→ **What this task involves**
Go through the entries below and copy each line containing the word "that".

Saved entries:

>>

-- ==== Sys2Proof/Machine/Clock.lean ====
section
/-! DEFINITION. What comes due with fine time, in the order in which it is taken, and the passing of a millisecond
(log 6). -/

namespace Sys2Proof.Machine

open Sys2Proof

/-- A timer that may be stopped has run its length. -/
def timerDue (t : Option Timer) (at_ : Word) : Bool := t.any fun x => x.isDue at_

/-- A stamp that may be absent lies at least so many milliseconds back. -/
def stampDue (stamp : Option Word) (length : Nat) (at_ : Word) : Bool :=
  stamp.any fun b => decide (length ≤ since at_ b)

/-- The channel's ramp has run its duration (03 R36). -/
def Channel.rampDue (c : Channel) (at_ : Word) : Bool := c.ramp.any fun r => decide (r.duration ≤ since at_ r.start)

/-- The first station with a property, as the command about it. -/
def firstStation (p : Station → Bool) (c : Station → Instr) : Option Instr := (allStations.find? p).map c

/-- The command when its time has come. -/
def dueWhen (b : Bool) (c : Instr) : Option Instr := if b then some c else none

/-- The wave's timers and the dwell counter (04 R55, R62, R65). -/
def waveDue (s : State) : Option Instr :=
  let w := s.wvc
  let settling := decide (w.climb = .settle) && decide (w.ending = none)
  (dueWhen (settling && timerDue w.fallTimer (now s)) .fallTimerExpiry)
    <|> (dueWhen (settling && timerDue w.settleTimer (now s)) .settleTimerExpiry)
    <|> (dueWhen (decide (w.climb = .drive) && decide (w.ending = none) && timerDue w.driveTimer (now s)) .driveTimerExpiry)
    <|> (dueWhen (decide (w.climb = .dwell) && startDue s && !w.permission) .dwellExpiry)

/-- The gate is open and its time is over (07 R125). -/
def GateRun.isDue (g : GateRun) (at_ : Word) : Bool := g.passed.isNone && g.ran at_

/-- The close of a gate (07 R131, R132). -/
def gateDue (s : State) : Option Instr :=
  if drives s.fds.view then
    match s.fds.gate with
    | .idle => none
    | .drop _ g => dueWhen (g.isDue (now s)) .gateClose
    | .waste g _ => dueWhen (g.isDue (now s)) .wasteGateClose
  else none

/-- The supervisor's timers (09 R171, 10 R173, R183). -/
def supervisorDue (s : State) : Option Instr :=
  (dueWhen (isSettling s && timerDue s.psv.recoveryTimer (now s)) .recoveryWindowExpiry)
    <|> (dueWhen (decide (s.psv.state = .powerDown) && decide (s.psv.monitor = .wait)
          && stampDue s.psv.goodTimer Config.goodSupplyTime (now s)) .returnOfGoodSupply)
    <|> (match s.psv.benchPhase with
          | .lampTest b => dueWhen (decide (Config.lampTestTime ≤ since (now s) b)) .lampTestExpiry
          | _ => none)

/-- A reply has not begun, or one that has begun has not ended, in time (05 R85). -/
def replyLate (s : State) : Bool :=
  match s.lbp.transaction, s.lbp.incoming with
  | .await _ _ b, none => decide (Config.replyBegin ≤ since (now s) b)
  | .await _ _ _, some r => decide (Config.replyEnd ≤ since (now s) r.begun)
  | _, _ => false

/-- The next transaction begins (05 R86). -/
def pollDue (s : State) : Bool :=
  polls s.lbp.view && decide (s.lbp.transaction = .idle) && (nextPoll s).isSome
    && (s.lbp.lastEnd.isNone || stampDue s.lbp.lastEnd Config.transactionPause (now s))

/-- The age of the station's reading has reached 2³¹ ms (05 R92). -/
def readingOld (s : State) (st : Station) : Bool := (readingOf s st).any fun r => decide (2 ^ 31 ≤ readingAge s r)

/-- The poller's timers (05 R85, R86, R92, R97). A settle hold lasts the probe settle time in force when it is looked at
(log 65). -/
def levelDue (s : State) : Option Instr :=
  (dueWhen (stampDue s.lbp.settleHold (1000 * s.psv.rig.probeSettle) (now s)) .settleHoldEnd)
    <|> firstStation (readingOld s) .readingMadeAbsent
    <|> dueWhen (replyLate s) .replyTimeout
    <|> dueWhen (pollDue s) .transactionBegin

/-- The exchange's timers (08 R145, R156). -/
def exchangeDue (s : State) : Option Instr :=
  (dueWhen (exchanges s.psv.state && stampDue s.exc.scanTimer Config.scanPeriod (now s)) .exchangeScan)
    <|> dueWhen (exchanges s.psv.state && timerDue s.exc.publishTimer (now s)) .publishTimerExpiry

/-- A lamp's flash time is over (09 R170). -/
def lampIsDue (l : Lamp) (at_ : Word) : Bool := (flashTime l.pattern).any fun t => decide (t ≤ since at_ l.since)

/-- The lamps (09 R170). -/
def lampDue (s : State) : Option Instr :=
  ([LampName.green, .amber, .red].find? fun n => lampIsDue (lampOf s n) (now s)).map .lampFlashToggle

/-- What has come due, the first in this order (log 6). -/
def due (s : State) : Option Instr :=
  firstStation (fun st => (channelOf s st).rampDue (now s)) .rampEnd
    <|> waveDue s <|> gateDue s <|> supervisorDue s <|> levelDue s <|> exchangeDue s <|> lampDue s

/-- A millisecond passes: fine time advances and the dwell counter runs up to its limit (01 R10, 04 R55). -/
def tick (s : State) : State :=
  { s with tmb := { s.tmb with fineTime := s.tmb.fineTime + 1 }
           wvc := { s.wvc with dwell := min Config.dwellLimit (s.wvc.dwell + 1) } }

/-- The notice is one by which CLEAR empties the batch records or frees the slots (07 R143, 08 R160). -/
def emptiesSlots (c : Instr) : Bool := decide (c = .clearNotice .fds) || decide (c = .clearNotice .exc)

/-- The message waits: the Wave Controller settles a wave once the scan has stopped, so that every stroke seen before the
stop is in the drained answers (02 R34, 10 R176, log 19); and CLEAR frees the slots once no batch and no slot write is on
its way, so that no slot shows a record that has been emptied (07 R143, log 67). -/
def heldBack (s : State) (c : Instr) : Bool :=
  (decide (c = .wavePowerDown) && decide (s.ssu.scan = .ending))
    || (emptiesSlots c && (settlingWaits s || handoverWaits s))

/-- The oldest message that does not wait. -/
def nextMessage (s : State) : Option Instr := s.mail.find? fun c => !heldBack s c

/-- What the part does by itself next: it takes the oldest message, or what has come due. -/
def nextOwn (s : State) : Option Instr :=
  if acting s then nextMessage s <|> due s else none

/-- What the part does when nothing waits and nothing is due: a millisecond passes while it acts (log 6). -/
def idle (s : State) : State := if acting s then tick s else s

end Sys2Proof.Machine
end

<<

→ **Result for this exercise**
/-- A timer that may be stopped has run its length. -/
/-- A stamp that may be absent lies at least so many milliseconds back. -/
/-- A reply has not begun, or one that has begun has not ended, in time (05 R85). -/
/-- The message waits: the Wave Controller settles a wave once the scan has stopped, so that every stroke seen before the
its way, so that no slot shows a record that has been emptied (07 R143, log 67). -/
/-- The oldest message that does not wait. -/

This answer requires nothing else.